Operations on uncertain transformations with statistical estimation, covariance propagation, and sensor fusion for handling measurement uncertainties in 3D transformations.

Capabilities

Uncertain Transformation Composition

Functions for propagating uncertainty through transformation operations.
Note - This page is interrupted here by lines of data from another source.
-- ==== Sys2Proof/Machine/State/Lrd.lean ====
section
/-! DEFINITION. State/Lrd.lean: LRD connections, their contexts, the cloakroom and the path table (chapters 10 and 11). -/

namespace Sys2Proof.Machine
open Sys2Proof

/-- What a connection was created with (R268, R287). -/
structure ConnCfg where
  gen : Nat
  peer : Nat
  peerGen : Nat
  cls : Nat
  enc : Bool
  pmtu : Nat
  ipv6 : Bool
  vlan : Option Nat
  window : Nat
  cq : Nat
  sq : Nat
  rq : Nat
  udpSrc : Nat
  initSend : Nat
  dscp : Nat
  hop : Nat
  mac : List Byte
  localIp : List Byte
  peerIp : List Byte
  group : Nat
  ccOff : Bool
  noLearn : Bool
  minRate : Nat
  maxRate : Nat
  aiStep : Nat
  margin : Nat
  beta : Nat
deriving DecidableEq, Repr

/-- A work request that has been taken (R247, R257). -/
structure LrdWr where
  serial : Nat
  index : Nat
  op : Nat
  addr : Nat
  len : Nat
  fence : Bool
  signal : Bool
  remote : Nat
  cookie : Nat
  ssn : Nat
  /-- PSN of its first packet -/
  psn : Nat
  /-- bytes cut into packets so far; every packet has a PSN -/
  cut : Nat
  started : Bool
  allCut : Bool
  /-- a finished request that waits for earlier ones -/
  outcome : Option Nat
  /-- READ: byte ranges of the response that have been written -/
  got : List (Nat × Nat)
deriving DecidableEq, Repr

/-- A block command on its way to a remote target (R245, R267). -/
structure BlockJob where
  op : Nat
  tag : Nat
  nsid : Nat
  lba : Nat
  blocks : Nat
  cmdBlocks : Nat
  atomic : Bool
  fua : Bool
  payload : List Byte
deriving DecidableEq, Repr

/-- A sequenced packet that has a PSN and is not acknowledged (R251, R257, R259). -/
structure SentPkt where
  psn : Nat
  op : Nat
  /-- the work request's serial; 0 for a block verb -/
  wr : Nat
  off : Nat
  len : Nat
  first : Bool
  last : Bool
  resume : Nat
  block : Option BlockJob
  acked : Bool
  /-- to be sent again -/
  due : Bool
  /-- DTIME of its last retransmission by R259 -/
  retxAt : Option Nat
deriving DecidableEq, Repr

/-- A READ response that is being served (R254). -/
structure Serve where
  psn : Nat
  ext : Nat
  off : Nat
  len : Nat
  next : Nat
deriving DecidableEq, Repr

/-- A packet whose payload is being read from host memory. -/
structure TxJob where
  serial : Nat
  pkt : SentPkt
  /-- a READ_RSP: the extended PSN of its request -/
  rsp : Option Nat
  hods : List Nat
  port : Nat
  cls : Nat
  retx : Bool
  /-- as of Pkt -/
  turn : Nat
deriving DecidableEq, Repr

/-- A received packet of a connection: its header fields and where its payload lies (R243 to R245). -/
structure LrdPkt where
  op : Nat
  flags : Nat
  pad : Nat
  dstGen : Nat
  dstConn : Nat
  srcGen : Nat
  srcConn : Nat
  psn : Nat
  stamp : Nat
  /-- the extension header, as words -/
  ext : List Nat
  /-- payload offset and length in the packet -/
  at_ : Nat
  len : Nat
  /-- DTIME[31:0] at its arrival -/
  arrived : Nat
  pkt : Pkt
deriving DecidableEq, Repr

/-- A sequenced packet between its check and its marking (R252, R253): 0 in its cipher tile, 1 at the receive leaf, 2 executing. -/
structure Exec where
  psn : Nat
  phase : Nat
  p : LrdPkt
deriving DecidableEq, Repr

/-- A SEND message being received (R254). -/
structure RxMsg where
  ssn : Nat
  len : Nat
  got : Nat
  last : Option Nat
deriving DecidableEq, Repr

/-- An ACK or NAK that is owed (R255, R261). -/
structure Owed where
  /-- 0: an ACK -/
  code : Nat
  psn : Nat
  echo : Nat
  arrived : Nat
deriving DecidableEq, Repr

/-- One live connection: its context, wherever it lives, and its map entry (R238, R273 to R275). -/
structure Conn where
  cfg : ConnCfg
  /-- key of the owning function; none: the storage domain -/
  owner : Option Nat
  /-- the key slot of ENC -/
  key : Option Nat
  /-- 0 READY, 1 DRAINING, 2 ERROR -/
  state : Nat
  cause : Nat
  winBase : Nat
  winSize : Nat
  wkey : Nat
  remoteWrite : Bool
  remoteRead : Bool
  una : Nat
  nxt : Nat
  /-- wraps of the PSN space since INIT_SEND_PSN, and on the receiving side since INIT_RECV_PSN (R347) -/
  sendWraps : Nat
  recvWraps : Nat
  sent : List SentPkt
  /-- READ_REQs to send again that are already acknowledged (R258) -/
  resend : List SentPkt
  sq : List LrdWr
  wrSerial : Nat
  ssn : Nat
  blocks : List BlockJob
  serves : List Serve
  jobs : List TxJob
  jobSerial : Nat
  base : Nat
  executed : List Nat
  inflight : List Nat
  exec : List Exec
  heldReads : List LrdPkt
  inbox : List LrdPkt
  /-- posted RQ buffers not yet consumed, the ring index of the first, and E of R254 -/
  rq : List RxBuf
  rqHead : Nat
  expect : Nat
  msgs : List RxMsg
  owed : List Owed
  /-- executions since the last ACK, the newest of them, and when the first of them happened -/
  execUnacked : Nat
  lastExec : Option Owed
  firstUnacked : Nat
  probe : Bool
  probed : Bool
  srtt : Nat
  rttvar : Nat
  rto : Nat
  sampled : Bool
  backoff : Nat
  timeouts : Nat
  /-- PSN that RNR holds new transmission at, and RNR NAKs in a row for it -/
  rnrHold : Option Nat
  rnrPsn : Nat
  rnrCount : Nat
  rate : Nat
  baseRtt : Nat
  nextBase : Nat
  samples : Nat
  lastAdj : Nat
  folded : Nat
  credit : Credit
  resident : Bool
  slot : Nat
  pinned : Bool
  refBit : Bool
  /-- a fetch is outstanding; it waits for a victim; a pin applies when it ends -/
  fetching : Bool
  noVictim : Bool
  pinDue : Bool
  evicting : Bool
  hostHome : Bool
  homeSlot : Nat
  /-- IMAGE_VERSION -/
  version : Nat
  imageBad : Bool
  /-- cloakroom chain -/
  chain : List Pkt
  statSent : Nat
  statRetx : Nat
  statExec : Nat
  statDup : Nat
deriving DecidableEq, Repr

/-- An entry of the path table (R290). -/
structure PathEntry where
  lock : Bool
  v6 : Bool
  samples : Nat
  baseRtt : Nat
  initRate : Nat
  /-- the /24 or /64 -/
  prefix_ : List Byte
deriving DecidableEq, Repr

/-- XPORT_CONFIG (R270). -/
structure XportCfg where
  udpPort : Nat
  rtoMax : Nat
  retryLimit : Nat
  rnrRetry : Nat
  rnrTimer : Nat
  ackDelay : Nat
  ackEvery : Nat
  margin : Nat
  defaultRtt : Nat
  initDiv : Nat
  nakLimit : Nat
deriving DecidableEq, Repr

/-- The XPORT and CTX blocks. -/
structure Ctx where
  /-- live connections by domain × 2^24 + number -/
  conns : Tbl Conn
  cfg : XportCfg
  /-- the recent list, oldest first: connection key and generation (R239) -/
  recent : List (Nat × Nat)
  /-- NAKs sent by pipeline in a millisecond: the millisecond and the count -/
  naks : Tbl (Nat × Nat)
  /-- BASE and SIZE of each host's backing memory; size 0: none -/
  backing : Vector (Nat × Nat) 8
  /-- the clock hand of R279 -/
  hand : Nat
  pathSeed : Nat
  /-- path entries by set × 4 + way -/
  paths : Tbl PathEntry
deriving DecidableEq, Repr

/-- XPORT_CONFIG's reset values (R270). -/
def XportCfg.reset : XportCfg where
  udpPort := 20100
  rtoMax := 8000
  retryLimit := 7
  rnrRetry := 7
  rnrTimer := 50
  ackDelay := 2000
  ackEvery := 4
  margin := 3000
  defaultRtt := 12000
  initDiv := 8
  nakLimit := 1000

/-- No connection, an empty path table (R294). -/
def Ctx.reset : Ctx where
  conns := []
  cfg := XportCfg.reset
  recent := []
  naks := []
  backing := Vector.replicate 8 (0, 0)
  hand := 0
  pathSeed := 0
  paths := []

end Sys2Proof.Machine
end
def concat_globally_uncertain_transforms(A2B, cov_A2B, B2C, cov_B2C):
    """
    Concatenate transformations with global uncertainty propagation.
    
    Parameters:
    - A2B: array, shape (4, 4) - First transformation
    - cov_A2B: array, shape (6, 6) - Covariance of first transformation
    - B2C: array, shape (4, 4) - Second transformation  
    - cov_B2C: array, shape (6, 6) - Covariance of second transformation
    
    Returns:
    - A2C: array, shape (4, 4) - Composed transformation
    - cov_A2C: array, shape (6, 6) - Propagated covariance
    """

def concat_locally_uncertain_transforms(A2B, cov_A2B, B2C, cov_B2C):
    """
    Concatenate transformations with local uncertainty propagation.
    
    Parameters:
    - A2B: array, shape (4, 4) - First transformation
    - cov_A2B: array, shape (6, 6) - Local covariance of first transformation
    - B2C: array, shape (4, 4) - Second transformation
    - cov_B2C: array, shape (6, 6) - Local covariance of second transformation
    
    Returns:
    - A2C: array, shape (4, 4) - Composed transformation
    - cov_A2C: array, shape (6, 6) - Propagated local covariance
    """

def invert_uncertain_transform(A2B, cov_A2B):
    """
    Invert uncertain transformation with covariance propagation.
    
    Parameters:
    - A2B: array, shape (4, 4) - Transformation matrix
    - cov_A2B: array, shape (6, 6) - Covariance matrix
    
    Returns:
    - B2A: array, shape (4, 4) - Inverted transformation
    - cov_B2A: array, shape (6, 6) - Propagated covariance
    """

Statistical Estimation

Functions for estimating mean transformations from samples with uncertainty quantification.

def frechet_mean(poses, weights=None, init_pose=None, max_iter=100, tol=1e-9):
    """
    Compute Fréchet mean of pose samples.
    
    Parameters:
    - poses: array, shape (n_poses, 4, 4) - Transformation samples
    - weights: array, shape (n_poses,), optional - Sample weights
    - init_pose: array, shape (4, 4), optional - Initial estimate
    - max_iter: int - Maximum iterations
    - tol: float - Convergence tolerance
    
    Returns:
    - mean_pose: array, shape (4, 4) - Mean transformation
    """

def estimate_gaussian_transform_from_samples(A2Bs, max_iter=100):
    """
    Estimate Gaussian distribution parameters from transformation samples.
    
    Parameters:
    - A2Bs: array, shape (n_samples, 4, 4) - Transformation samples
    - max_iter: int - Maximum iterations for convergence
    
    Returns:
    - mean_A2B: array, shape (4, 4) - Mean transformation
    - cov_A2B: array, shape (6, 6) - Covariance matrix
    """

def estimate_gaussian_rotation_matrix_from_samples(Rs, max_iter=100):
    """
    Estimate mean rotation and covariance from rotation matrix samples.
    
    Parameters:
    - Rs: array, shape (n_samples, 3, 3) - Rotation matrix samples
    - max_iter: int - Maximum iterations
    
    Returns:
    - mean_R: array, shape (3, 3) - Mean rotation matrix
    - cov_R: array, shape (3, 3) - Rotation covariance
    """

Sensor Fusion

Multi-sensor pose fusion with uncertainty-weighted combination.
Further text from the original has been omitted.